*Assignment:*
Using the records below, transcribe word for word the stretch from the line that contains "let mark := fun" through the line that contains "let l2 : Line", both end lines included, and nothing else.

____________

/-- R4, R7, R8, R13, R18, R23, R28, R49, R50, R152: SET_LINE that passes its tests with at least one change mark; SET_LINE with no mark,
which changes nothing but the hold; and its refusals from the voided line on: STATE, RANGE, FROZEN, ROLE, LIMIT, each of which leaves only
the hold. A check in SETTLING whose payers are then all done closes by it, where it has no line left to send and no chain: the refund
notice, the freeing, and in the result that it closed and the refund due (after R13's own fields: log entry 44). -/
def Obligations.SetLineChangesAndRecomputes : Prop :=
  ∀ (bus : Bus) (s : State) (r : Req) (ci : Nat) (l : Line) (a : Assign), Allowed 3 bus s r → Names s.tb (reqWord r 0) ci →
    let c := s.tb.check ci
    let id := lo16 (reqWord r 1)
    let mark := fun k => (reqByte r 1 2).testBit k
    let g := reqByte r 2 0
    let l1 : Line := if mark 0 then
      { l with group := g, isTemplate := if l.isCopy ∨ l.isRemake ∨ l.group = g then l.isTemplate else decide (1 ≤ g) } else l
    let l2 : Line :=
      { l1 with assign := if mark 1 then a else l.assign, modifier := if mark 2 then reqByte r 2 2 else l.modifier,
                discount := if mark 3 then reqByte r 2 3 else l.discount }
    let ls := linesWith s.tb c.lines id (fun _ => l2)
    let f := computeBill c.split c.taxRates c.serviceRate c.payers ls
    let refuses := fun (code : ResultCode) => ∃ t, exec (.setLine bus) s = .next t ∧
      Answered ((s.afterHub bus).setTb (heldTables s.tb r ci)) t r { code := code, body := [] }
    let named := assignMembers (reqByte r 2 1)
    let inRange := (mark 0 = true → g ≤ 7) ∧ (mark 3 = true → reqByte r 2 3 ≤ 100)
    let mayDisc := (s.tb.lane r.lane).role = .supervisor ∨ (s.tb.lane r.lane).discount = true
    Live c → PassesHold c r.lane r.takenAt → id ∈ c.lines → s.tb.line id = some l →
    (l.voided = true → refuses .state) ∧
    (l.voided = false →
      ((¬ inRange ∨ (mark 1 = true ∧ ∃ p, p ∈ named ∧ c.payers.length < p)) → refuses .range) ∧
      (inRange → mark 1 = true → (∀ p, p ∈ named → p ≤ c.payers.length) →
        (∃ p, p ∈ named ∧ (c.payers[p - 1]?).map (·.status) = some .paid) → refuses .frozen) ∧
      (inRange → (mark 1 = true → testAssign c (reqByte r 2 1) = .ok a) → mark 3 = true → ¬ mayDisc → refuses .role)) ∧
    (l.voided = false → inRange → (mark 1 = true → testAssign c (reqByte r 2 1) = .ok a) → (mark 3 = true → mayDisc) →
    (99999999 < totalOf c.taxRates c.serviceRate ls →
      ∃ t, exec (.setLine bus) s = .next t ∧ Answered ((s.afterHub bus).setTb (heldTables s.tb r ci)) t r { code := .limit, body := [] }) ∧
    (totalOf c.taxRates c.serviceRate ls ≤ 99999999 → reqByte r 1 2 % 16 = 0 →
      ∃ t, exec (.setLine bus) s = .next t ∧ Answered ((s.afterHub bus).setTb (heldTables s.tb r ci)) t r
        { code := .ok, body := [BitVec.ofNat 32 l.net, BitVec.ofNat 32 c.subtotal, BitVec.ofNat 32 c.total] }) ∧
    (totalOf c.taxRates c.serviceRate ls ≤ 99999999 → reqByte r 1 2 % 16 ≠ 0 → c.state = .settling → allDone f.payers = true →
      unsent s.tb c.lines = [] → chainsOn s.tb ci = [] →
      let freed := c.outstanding = 0 ∧ c.owed = false
      ∃ m t X, exec (.setLine bus) s = .next t ∧
        Committed (s.afterHub bus) m X (if 0 < f.refund ∧ s.engine ≠ .load then
          [{ kind := .checkRefund, time := s.tb.time, a := ci, b := f.refund }] else []) ∧
        Answered m t r { code := .ok, body := [BitVec.ofNat 32 (lineNet l2), BitVec.ofNat 32 f.subtotal, BitVec.ofNat 32 f.total, 1,
                                               BitVec.ofNat 32 f.refund] } ∧
        X.checks = tset check0 s.tb.checks ci
          (if freed then freeCheck (nextTag c.tag)
           else { (heldCheck s.tb c r.lane r.takenAt).withFigures f with state := .paid, holder := none }) ∧
        (freed → ∀ j, X.line j = if j ∈ c.lines then none else s.tb.line j) ∧
        (¬ freed → NetsWritten s.tb X c.lines id (fun _ => l2)) ∧ SameSettings s.tb X ∧ SameKitchen s.tb X ∧ SameStock s.tb X) ∧
    (totalOf c.taxRates c.serviceRate ls ≤ 99999999 → reqByte r 1 2 % 16 ≠ 0 → (c.state = .settling → allDone f.payers = false) →
      ∃ t X, exec (.setLine bus) s = .next t ∧ Answered ((s.afterHub bus).setTb X) t r
        { code := .ok, body := [BitVec.ofNat 32 (lineNet l2), BitVec.ofNat 32 f.subtotal, BitVec.ofNat 32 f.total] } ∧
        X.checks = tset check0 s.tb.checks ci ((heldCheck s.tb c r.lane r.takenAt).withFigures f) ∧
        NetsWritten s.tb X c.lines id (fun _ => l2) ∧ SameSettings s.tb X ∧ SameKitchen s.tb X ∧ SameStock s.tb X))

____________

*Task output:*
    let mark := fun k => (reqByte r 1 2).testBit k
    let g := reqByte r 2 0
    let l1 : Line := if mark 0 then
      { l with group := g, isTemplate := if l.isCopy ∨ l.isRemake ∨ l.group = g then l.isTemplate else decide (1 ≤ g) } else l
    let l2 : Line :=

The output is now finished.